Cinnamon flavored alcohol seems to be slowly following in the footsteps of spiced rum; companies are beginning to spit their own takes out, bit by bit.  Goldschlager’s gone through somewhat of a surgence, we were treated to Fireball Whisky not too long ago, and even the latest offering from Malibu, Island Spiced, promises “caribbean rum infused with coconut, vanilla and a hint of cinnamon.”

And here we have Evan Williams, certainly no stranger to flavor-infused spirits.  They’ve already granted us affordable liqueurs in the form of Reserves (honey and cherry), each sharing their own bit of success.  Naturally, a new flavor has worked its way out of the distilleries and onto store shelves.  Cinnamon Reserve promises a “hot cinnamon taste” along with “a hint of fire and spice” and, if my time with Honey Reserve was any indication, one heck of a sticky, syrupy experience.

A picture of cinnamon churros with 2D flames is certainly eye-catching amidst aisles of black, white and brown labels.  The copper color of the full bottle proves to be misleading, as the spirit’s saturation quickly fades when poured, unlike the more consistent Honey Reserve.  On the nose there’s a definite cinnamon character (what a shock), though I can’t help but compare it to Fireball, which is far more forward.  It’s odd too, since Fireball is a cinnamon-infused whisky, while Evan Williams is merely a liqueur, so the bourbon-whiskey essence is played down.

If you gave me both Cinnamon Reserve and Fireball in a blind taste test without trying either beforehand, however, I’d have thought very differently.  Where a shot of Fireball tingles your mouth and taste buds like a tasty, spicy chicken wing, Evan Williams gives you a more straightforward cinnamon flavor with cordial and bourbon essence immediately on the finish.  More cinnamon briefly creeps back up, but it doesn’t stick around nearly long enough to leave a remotely strong impression.

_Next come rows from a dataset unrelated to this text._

-- ==== Sys2Proof/Certificates/Slice0/Obligations.lean ====
section
/-! DEFINITION. The statements for the provers. Each is a rule of spec/ or a group of rules of one shape; OBLIGATIONS.json says
which. In every statement about `exec i s`, the state `s` is the one the body of the instruction starts from: its `pc` is already
the instruction's address plus 2 (spec/30_encoding.md rule R66). `s.base` is the address in `I`, the function the memory
instructions compute their addresses with. A docstring names the decision of the spec (D<n> of spec/92_eei_decisions.md) and
the log entry when a clause rests on one: what the spec itself calls its own choice is no rule of the source. The numbers of
the opcode words (every clause that says which word is which instruction, but the one for 0x00E0) are decision D1, log entry 7. Every
clause about `schedule`, or with the premise `SliceNext`, is in the model's form of the host, log entry 4. -/

open Sys2Proof Sys2Proof.Machine

/-! ### Reset -/

/-- R200: every element at its reset value, for every choice of the parameters; this hardware's `pc` at 0x200
(decision D3, log entry 2; memory outside the font zero: decision D23, log entry 1). -/
def Obligations.ResetLeavesEveryElementAtItsValue : Prop :=
  (∀ c : Config,
    (∀ a : Fin 80, (State.init c).byteAt a.val = c.font[a]) ∧
    (∀ a : Nat, 80 ≤ a → (State.init c).byteAt a = 0x00#8) ∧
    (∀ r : Reg, (State.init c).V[r] = 0x00#8) ∧
    (State.init c).I = 0x0000#16 ∧
    (State.init c).pc = c.resetPc ∧
    (∀ k : Fin 16, (State.init c).stack[k] = 0x0000#16) ∧
    (State.init c).sp = 0 ∧
    (State.init c).DT = 0x00#8 ∧ (State.init c).ST = 0x00#8 ∧
    (∀ k : Key, (State.init c).keys[k] = false) ∧
    (State.init c).awaited = none ∧
    (∀ (y : Fin 32) (x : Fin 64), (State.init c).fb[y][x] = false) ∧
    (State.init c).tickAcc = 0 ∧
    (State.init c).clockAcc = 0) ∧
  State.reset = State.init defaultConfig ∧ State.reset.pc = 0x0200#16

/-- The state after reset meets both invariants, whatever the parameters rule R3 allows. -/
def Obligations.ResetMeetsTheInvariants : Prop :=
  (∀ c : Config, c.valid = true → (State.init c).Inv) ∧
  (∀ c : Config, c.resetPc.toNat ≤ 0x1002 → (State.init c).PcInv) ∧
  State.reset.Inv ∧ State.reset.PcInv

/-- R203: a machine that is reset and not loaded faults Unsupported(0x0000) at once, with `pc` at 0x202 (rests on
decisions D3 and D23, log entries 1 and 2; a rule the spec derives). -/
def Obligations.UnloadedMachineFaultsUnsupported : Prop :=
  ∃ u, step State.reset = .fault (.unsupported 0x0000#16 u) ∧ u.pc = 0x0202#16 ∧ u.tickAcc = 60 ∧
    SameBut [.pc, .tick, .started] State.reset u

/-- R201: the reset event puts every element back, memory and program included, whatever the state was (decision D28).
The parameters, the count of draws and the events to come are not the block's and stay (the model's choice, log entry 15). -/
def Obligations.ResetEventRestoresCreation : Prop :=
  ∀ (s : State) (rest : List Event), s.schedule = .reset :: rest →
    ∃ t, step s = .next t ∧ SameBut [.draws, .schedule] (State.init s.cfg) t ∧ t.draws = s.draws ∧ t.schedule = rest

/-! ### Decoding -/

/-- Words written out from the spec's encodings and worked examples (95_test_vectors.md sections 1 and 2, R70;
the numbers are decision D1, log entry 7). -/
def Obligations.SpecWordsDecode : Prop :=
  decodeWord 0x00E0#16 = .ok .clear ∧
  decodeWord 0x00EE#16 = .ok .ret ∧
  decodeWord 0x0000#16 = .ok (.sys 0x000#12) ∧
  decodeWord 0x2ABC#16 = .ok (.call 0xABC#12) ∧
  decodeWord 0x8AB4#16 = .ok (.add 0xA 0xB) ∧
  decodeWord 0xD12A#16 = .ok (.draw 1 2 10) ∧
  decodeWord 0xF165#16 = .ok (.loadRegs 1) ∧
  decodeWord 0xB210#16 = .ok (.jumpV0 0x210#12) ∧
  decodeWord 0xFFFF#16 = .error (.illegal 0xFFFF#16)

/-- R62: the six views are the digits of the word. -/
def Obligations.ViewsAreTheFieldsOfTheWord : Prop :=
  ∀ w : Word,
    (views w).bits = w ∧
    (views w).nnn.toNat = w.toNat % 4096 ∧
    (views w).n.val = w.toNat % 16 ∧
    (views w).x.val = w.toNat / 256 % 16 ∧
    (views w).y.val = w.toNat / 16 % 16 ∧
    (views w).nn.toNat = w.toNat % 256 ∧
    family w = w.toNat / 4096

/-- R69: the dispatcher answers Illegal for exactly the words the rule lists, sys for exactly the Unsupported ones, and a
defined instruction for every other word (the selectors are decision D1, log entry 7). -/
def Obligations.UndefinedWordsAreExactlyThoseListed : Prop :=
  ∀ w : Word,
    (IllegalWord w → decodeWord w = .error (.illegal w)) ∧
    (UnsupportedWord w → ∃ nnn, decodeWord w = .ok (.sys nnn) ∧ nnn.toNat = w.toNat) ∧
    (¬ IllegalWord w → ¬ UnsupportedWord w → ∃ i, decodeWord w = .ok i ∧ ∀ nnn, i ≠ .sys nnn)

/-- R70: the two-level dispatcher and the table of match and mask agree on every word: the first row that covers the word is the
decoded instruction's row, and a word no row covers is Illegal (the map is decision D1, log entry 7). -/
def Obligations.DispatcherAgreesWithOpcodeTable : Prop :=
  ∀ w : Word,
    (∀ i, decodeWord w = .ok i → opcodeTable.findIdx? (fun r => r.covers w) = some i.row) ∧
    (∀ e, decodeWord w = .error e → opcodeTable.findIdx? (fun r => r.covers w) = none)

/-- Decoding the encoded word of any well-formed instruction, from bytes in memory order and with any bytes after it, gives
the instruction back (the words are decision D1; that ignored bits are written 0 is the model's choice, log entry 8). -/
def Obligations.DecodeOfEncodeIsTheInstruction : Prop :=
  ∀ (i : Instr) (rest : List Byte), i.wellFormed = true → decode (encodeBytes i ++ rest) = .ok (i, rest)

/-- The other direction: an instruction read from a word is well formed, and its canonical word agrees with the word in every
bit the decoder looks at (R72, R73 name the bits it ignores; decisions D1 and D2, log entry 7). -/
def Obligations.DecodedInstructionReencodes : Prop :=
  ∀ (w : Word) (i : Instr), decodeWord w = .ok i →
    i.wellFormed = true ∧ (encode i &&& i.readBits) = (w &&& i.readBits)

/-! ### The slice -/

/-- R65, R66, R180: when the bytes at `pc` decode to an instruction, nothing is awaited and the next event is a slice, a step is
`exec` of the instruction at the state after the tick check with `pc` advanced by 2; and what that state is
(the schedule and its default, a slice, are the model's form of the host, log entry 4; the note that a slice has happened is the
model's field, log entry 6; the tick's form is decision D15, log entry 12). -/
def Obligations.StepRunsTheDecodedInstruction : Prop :=
  ∀ (s : State) (i : Instr), SliceNext s → s.awaited = none → s.pc.toNat ≤ 0xFFE →
    decode [s.byteAt s.pc.toNat, s.byteAt (s.pc.toNat + 1)] = .ok (i, []) →
    step s = exec i s.takeEvent.beginSlice.advancePc ∧
    s.takeEvent.beginSlice.advancePc.pc = s.pc + 2 ∧
    s.takeEvent.beginSlice.advancePc.schedule = s.schedule.tail ∧
    s.takeEvent.beginSlice.advancePc.started = true ∧
    s.takeEvent.beginSlice.advancePc.tickAcc = s.tickCheck.tickAcc ∧
    s.takeEvent.beginSlice.advancePc.DT = s.tickCheck.DT ∧
    s.takeEvent.beginSlice.advancePc.ST = s.tickCheck.ST ∧
    SameBut [.pc, .tick, .delay, .sound, .started, .schedule] s s.takeEvent.beginSlice.advancePc

/-- An instruction placed with `withFetchWord` is the one the very next step runs (log entry 10). -/
def Obligations.PlacedWordIsRunNext : Prop :=
  ∀ (s : State) (w : Nat) (i : Instr), s.memWf = true → decodeTableWord 16 w = some i →
    step (s.withFetchWord 16 w) = exec i (s.withFetchWord 16 w).takeEvent.beginSlice.advancePc

/-- R45: the word a cycle decodes is `mem[pc] * 256 + mem[pc + 1]`, the byte at the lower address high, at any `pc` whose two
bytes are in memory, odd ones included (decision D22, log entry 21). A word that does not decode is Illegal (R65, R171). The
slice that runs with nothing scheduled is the model's choice (log entry 4); the state the cycle starts from is the tick check's,
in the form of decision D15 (log entry 12). -/
def Obligations.FetchIsBigEndian : Prop :=
  ∀ (s : State) (w : Word), SliceNext s → s.awaited = none → s.pc.toNat ≤ 0xFFE →
    w.toNat = (s.byteAt s.pc.toNat).toNat * 256 + (s.byteAt (s.pc.toNat + 1)).toNat →
    (∀ i, decodeWord w = .ok i → step s = exec i s.takeEvent.beginSlice.advancePc) ∧
    (∀ e, decodeWord w = .error e → step s = .fault (.illegal w s.takeEvent.beginSlice.advancePc))

/-- R182: a tick takes one from each timer, floor at zero, each independently of the other, and nothing else happens. -/
def Obligations.TickTakesOneFromEachTimer : Prop :=
  ∀ s : State,
    (s.DT = 0x00#8 → s.tick.DT = 0x00#8) ∧ (s.DT ≠ 0x00#8 → s.tick.DT.toNat + 1 = s.DT.toNat) ∧
    (s.ST = 0x00#8 → s.tick.ST = 0x00#8) ∧ (s.ST ≠ 0x00#8 → s.tick.ST.toNat + 1 = s.ST.toNat) ∧
    SameBut [.delay, .sound] s s.tick

/-- R181, R182: the tick divider adds one clock period; when it strictly exceeds one tick period a tick fires and one tick
period is subtracted; a tick takes one from each timer, floor at zero; nothing else changes (integer units: decision D15, log entry 12). -/
def Obligations.TickCheckDividesTheClock : Prop :=
  ∀ s : State,
    (s.cfg.clockHz < s.tickAcc + 60 →
      s.tickCheck.tickAcc + s.cfg.clockHz = s.tickAcc + 60 ∧
      s.tickCheck.DT.toNat = s.DT.toNat - 1 ∧ s.tickCheck.ST.toNat = s.ST.toNat - 1) ∧
    (s.tickAcc + 60 ≤ s.cfg.clockHz →
      s.tickCheck.tickAcc = s.tickAcc + 60 ∧ s.tickCheck.DT = s.DT ∧ s.tickCheck.ST = s.ST) ∧
    SameBut [.tick, .delay, .sound] s s.tickCheck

Much like Crown Royal Maple, the cinnamon of Fireball felt like it was an actual part of the whiskey.  Yet with so much flavor, combined with a fairly tame amount of alcohol (66 proof), Fireball lacked the soul of a true whiskey.  What it offered instead was a rather refreshing experience, given the gimmicky premise.  Evan Williams, by comparison, wants to be a jack of all trades.  It wants to feed you the added flavor, but not so that cinnamon is the only thing it offers.  Sadly, the rest of the drink is not very worthwhile.  That lingering, syrupy character which Honey Reserve bathed in is present here, bringing out an experience that makes me suspect this stuff has high fructose corn syrup.  It doesn’t have this issue quite as bad as Honey Reserve, but without as much of a flavorful profile, it’s hard for me to be generous.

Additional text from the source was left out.